As soon as you get to Airlie Beach, people will start telling you what a goon old Captain Cook was. Long story short, he named them the Whitsundays because he thought it was Whitsunday when he saied past, but actually it wasn’t. Interesting fact, but it kind of distracts you from gawping at these jaw-droppingly beautiful little islands.

Most backpackers will do a one or two night sailing trip, but unfortunately our schedule and the boats’ schedules didn’t quite match, so we didn’t get to sleep aboard a ship. Instead we took two day trips, one aboard a huge racing yacht called the Ragamuffin and one on an Ocean Raft.

The two experiences are quite different; as different as a horse-drawn carriage and a drag racer. The first day we cruised around under sail, pausing to snorkel on a bit of fringing reef and have a bit of lunch. Most of the time is spent sailing though. It’s a great way to experience the area, and with a bit of a breeze, can go from stately to white-knuckle with one flick of the thing the boat driver guy used to steer. Highlight for me was spotting a green turtle. They’re much bigger than you’d think. Unless you think they’re the size of a football pitch, with eyes of flame and teeth like knives. In which case, they’re smaller and you’re mental.

The second day was ‘Ocean Rafting’, which I hadn’t been looking forward to as much. Mainly because one passed us on the previous day and the ship’s crew started muttering about arming the torpedos. I couldn’t help thinking it was going to be like turning up at a funeral in a tank. A tank with massive subs and something $hit by Nelly on the stereo.

What d’ya know though, I was wrong. Again. They’ve even got some sort of eco-tourism award.

The actual water borne experience isn’t really comparable. There are some good rollercoaster moments on the waves, but the best thing is that it gets you there quicker, so you can do more.

First off, we walked up to a lookout over Whitehaven Beach, then down onto the beach below. I can’t upload photos at the moment, so you’ll have to trust me when I say that it’s one of the most breath-takingly beautiful places on Earth. Pristine white sand, rainforest surronding it and seas that are a completely unique mix of greens and blues. Warm, inviting, crystal clear waters that you can’t go in or you’ll die in indescribable pain. Well you can go in it a bit, then get the fear and come out again, put on a stinger suit, go back in, feel a bit silly and actually still have the fear a bit.

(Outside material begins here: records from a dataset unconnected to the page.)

namespace Sys2Proof.Machine

/-! ## Exceptions in the making -/

/-- A synchronous exception as raised (R331): number, trap code, exception address, slot of a pair, and
the state that stands although it is raised (R343), if any. -/
structure Exc where
  num    : Nat
  code   : Nat := 0
  addr   : W64 := 0
  slot   : Bool := false
  /-- A Data Fault of an I-space access, which is not deliverable (R245). -/
  ispace : Bool := false
  stands : Option State := none
  deriving DecidableEq, Repr

/-- A computation of an instruction: it changes the state, or raises an exception and changes nothing. -/
abbrev CM (α : Type) := StateT State (Except Exc) α

/-- Raise an exception. -/
def raise {α : Type} (e : Exc) : CM α := fun _ => .error e

/-- Exception numbers (R330). -/
def excIllegal : Nat := 1
def excHazard : Nat := 2
def excData : Nat := 3
def excPrivilege : Nat := 4
def excBitSpace : Nat := 5
def excIo : Nat := 6
def excSpan : Nat := 7
def excEngine : Nat := 8
def excBus : Nat := 9
def excDivide : Nat := 10
def excWatchdog : Nat := 11
def excTrap : Nat := 12
def excBreakpoint : Nat := 13

/-- The exit address (R275) and the resume address (R340). -/
def exitAddr : W64 := 0xFFFFFFFFFFFFFFF8
def resumeAddr : W64 := 0xFFFFFFFFFFFFFFF0

/-! ## Registers and bit variables -/

/-- Change a core. -/
def State.modCore (s : State) (c : Nat) (f : Core → Core) : State := s.setCore c (f (s.core c))

/-- Change the program's context on a core. -/
def State.modCtx (s : State) (c : Nat) (f : Ctx → Ctx) : State :=
  s.modCore c fun k => { k with ctx := f k.ctx }

/-- A register A0 to A7. -/
def Regs.geta (g : Regs) (r : BitVec 3) : W64 := g.a[r.toNat]'(show r.toNat < 8 from r.isLt)

/-- Write A0 to A7. -/
def Regs.seta (g : Regs) (r : BitVec 3) (v : W64) : Regs :=
  { g with a := g.a.set r.toNat v (show r.toNat < 8 from r.isLt) }

/-- Read A0 to A7 of a core. -/
def State.rega (s : State) (c : Nat) (r : BitVec 3) : W64 := (s.core c).ctx.regs.geta r

/-- Write A0 to A7 of a core. -/
def State.setRega (s : State) (c : Nat) (r : BitVec 3) (v : W64) : State :=
  s.modCtx c fun x => { x with regs := x.regs.seta r v }

/-- BX as a word (R298). -/
def Regs.bx (g : Regs) : W64 := g.acc ++ (0 : BitVec 30) ++ g.stop

/-- Load BX as MTS does: bits 31:2 are ignored (R320). -/
def Regs.setBx (g : Regs) (v : W64) : Regs := { g with acc := v.extractLsb' 32 32, stop := v.extractLsb' 0 2 }

/-- ST as a word (R281). -/
def Core.st (k : Core) : W64 :=
  (0 : BitVec 61) ++ BitVec.ofBool k.ctx.regs.dir ++ BitVec.ofBool k.ctx.regs.rp ++ BitVec.ofBool k.sup

/-- A bit variable (R277). -/
def Ctx.bit (x : Ctx) (b : Nat) : Bool :=
  if b = 0 then x.z else if b = 1 then x.n else if b = 2 then x.c else if b = 3 then x.v
  else if b = 4 then x.sxp else if b = 5 then x.ecp
  else if 64 ≤ b ∧ b < 128 then x.edone.getLsbD (b - 64)
  else if b < 256 then false
  else x.bits.contains b

/-- Set a bit variable, whoever sets it (R277). -/
def Ctx.setBit (x : Ctx) (b : Nat) (v : Bool) : Ctx :=
  if b = 0 then { x with z := v } else if b = 1 then { x with n := v }
  else if b = 2 then { x with c := v } else if b = 3 then { x with v := v }
  else if b = 4 then { x with sxp := v } else if b = 5 then { x with ecp := v }
  else if 64 ≤ b ∧ b < 128 then
    { x with edone := if v then x.edone ||| (1#64 <<< (b - 64)) else x.edone &&& ~~~(1#64 <<< (b - 64)) }
  else if b < 256 then x
  else { x with bits := if v then insNat b x.bits else delNat b x.bits }

/-- A write of a bit variable by an instruction is refused (R278). -/
def bitFaults (b : Nat) (v : Bool) : Bool := 4 ≤ b && b < 256 && (v || !(64 ≤ b && b < 128))

/-- Write a bit variable by an instruction: Bit-Space Fault where R278 says so. -/
def writeBit (c b : Nat) (v : Bool) : CM Unit := fun s =>
  if bitFaults b v then .error { num := excBitSpace, addr := BitVec.ofNat 64 b }
  else .ok ((), s.modCtx c fun x => x.setBit b v)

/-! ## The D space (R273, R245) -/

/-- Where a D address lies. -/
inductive Place where
  | bench (off : Nat)
  | cluster (off : Nat)
  | loc (slice off : Nat)
  | host (slice iova : Nat)
  deriving DecidableEq, Repr

/-- The run on a core. -/
def State.runOn (s : State) (c : Nat) : Option Run := (s.core c).run.bind s.runAt

/-- Cluster SRAM offset of a core's window (log entry 7): 192 KiB for each built position. -/
def clusterBase (c : Nat) : Nat := (c % 9) * 0x30000
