-- ==== Sys2Proof/Machine/ReedSolomon.lean ====
section
/-! DEFINITION. The Reed-Solomon code of a DRAM codeword (R408): 64 data and 16 check bytes over
GF(2^8) with field polynomial 11Dh, as the ECC test modes of R419 meet it. Byte 0 is taken as the highest
coefficient (log entry 15). -/

namespace Sys2Proof.Machine

/-- Doubling in the field. -/
def gfDouble (a : Nat) : Nat := if 128 ≤ a then ((2 * a) % 256) ^^^ 0x1D else 2 * a

/-- Product in the field. -/
def gfMul (a b : Nat) : Nat :=
  ((List.range 8).foldl (fun (p : Nat × Nat) i =>
    (if b / 2 ^ i % 2 = 1 then p.1 ^^^ p.2 else p.1, gfDouble p.2)) (0, a)).1

/-- Power by a natural exponent. -/
def gfPow (a : Nat) : Nat → Nat
  | 0 => 1
  | n + 1 => gfMul a (gfPow a n)

/-- Inverse: a^254. -/
def gfInv (a : Nat) : Nat := gfPow a 254

/-- α^n. -/
def gfExp (n : Nat) : Nat := gfPow 2 (n % 255)

/-- A polynomial by its coefficients, lowest first. -/
abbrev Poly := List Nat

/-- Sum of polynomials. -/
def polyAdd : Poly → Poly → Poly
  | [], q => q
  | p, [] => p
  | a :: p, b :: q => (a ^^^ b) :: polyAdd p q

/-- Scalar multiple. -/
def polyScale (k : Nat) (p : Poly) : Poly := p.map (gfMul k)

/-- Product. -/
def polyMul : Poly → Poly → Poly
  | [], _ => []
  | a :: p, q => polyAdd (polyScale a q) (0 :: polyMul p q)

/-- Value at a point. -/
def polyEval : Poly → Nat → Nat
  | [], _ => 0
  | a :: p, x => a ^^^ gfMul x (polyEval p x)

/-- Formal derivative. -/
def polyDeriv (p : Poly) : Poly := (p.drop 1).mapIdx fun i a => if i % 2 = 0 then a else 0

/-- The generator polynomial: the product of (x − α^j), j = 0 to 15. -/
def rsGen : Poly := (List.range 16).foldl (fun g j => polyMul g [gfExp j, 1]) [1]

/-- The 16 check bytes of 64 data bytes, highest coefficient first. -/
def rsCheck (data : List Nat) : List Nat :=
  let g := (rsGen.take 16).reverse
  data.foldl (fun reg d =>
    let f := d ^^^ reg.headD 0
    List.zipWith (fun r c => r ^^^ gfMul f c) (reg.drop 1 ++ [0]) g) (List.replicate 16 0)

/-- The 16 syndromes of an 80-byte codeword. -/
def rsSyndromes (cw : List Nat) : Poly :=
  (List.range 16).map fun j => cw.foldl (fun s b => gfMul s (gfExp j) ^^^ b) 0

/-- Working state of the locator search: connection polynomial, previous one, length, gap, discrepancy. -/
structure BmState where
  c : Poly := [1]
  b : Poly := [1]
  l : Nat := 0
  m : Nat := 1
  d : Nat := 1

/-- The error locator polynomial of a syndrome sequence (Berlekamp and Massey). -/
def rsLocator (syn : Poly) : BmState :=
  (List.range 16).foldl (fun (s : BmState) n =>
    let d := (List.range (s.l + 1)).foldl (fun t i => t ^^^ gfMul (s.c.getD i 0) (syn.getD (n - i) 0)) 0
    if d = 0 then { s with m := s.m + 1 }
    else
      let c := polyAdd s.c (List.replicate s.m 0 ++ polyScale (gfMul d (gfInv s.d)) s.b)
      if 2 * s.l ≤ n then { c := c, b := s.c, l := n + 1 - s.l, m := 1, d := d }
      else { s with c := c, m := s.m + 1 }) {}

/-- Correct the positions (powers of x) that a locator names. -/
def rsFix (cw : List Nat) (syn loc : Poly) (pos : List Nat) : List Nat :=
  let om := (polyMul syn loc).take 16
  let dv := polyDeriv loc
  cw.mapIdx fun i b =>
    let p := 79 - i
    if pos.contains p then
      let xi := gfExp (255 - p)
      b ^^^ gfMul (gfExp p) (gfMul (polyEval om xi) (gfInv (polyEval dv xi)))
    else b

/-- Decode a codeword: the corrected bytes and the number of bytes corrected, or none. With a marked
device, its 16 bytes are erasures (R408, R411). -/
def rsDecode (cw : List Nat) (mark : Option Nat) : Option (List Nat × Nat) :=
  let syn := rsSyndromes cw
  let count (x : List Nat) : Nat := ((cw.zip x).filter fun p => p.1 ≠ p.2).length
  if syn.all (· = 0) then some (cw, 0)
  else match mark with
    | some d =>
      let pos := (List.range 16).map fun k => 79 - (16 * d + k)
      let loc := pos.foldl (fun l p => polyMul l [1, gfExp p]) [1]
      let x := rsFix cw syn loc pos
      some (x, count x)
    | none =>
      let s := rsLocator syn
      let pos := (List.range 80).filter fun p => polyEval s.c (gfExp (255 - p)) = 0
      if 8 < s.l ∨ pos.length ≠ s.l then none
      else
        let x := rsFix cw syn s.c pos
        if (rsSyndromes x).all (· = 0) then some (x, count x) else none

end Sys2Proof.Machine
end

Stingers are complete bastards.

After that we went to a few more snorkelling spots. A particularly memorable one was Manta Ray Bay, where I saw no manta rays, but I did see a humpheaded maori wrasse. Now to you and me, this is a freakishly large fish, but tell any local what you’ve seen and you’ll get the standard Aussie: ‘That’s not a fish, this is a fish’ as they disinterestedly point to a picture of a grouper. Suspicious that they always seem to have one close to hand.

Straight back on the bus the next morning for a 12 hour journey into the outback, where I’d been promised Goat Wrestling. Or something like that. I spent the evening ironing the creases out of my spandex costume.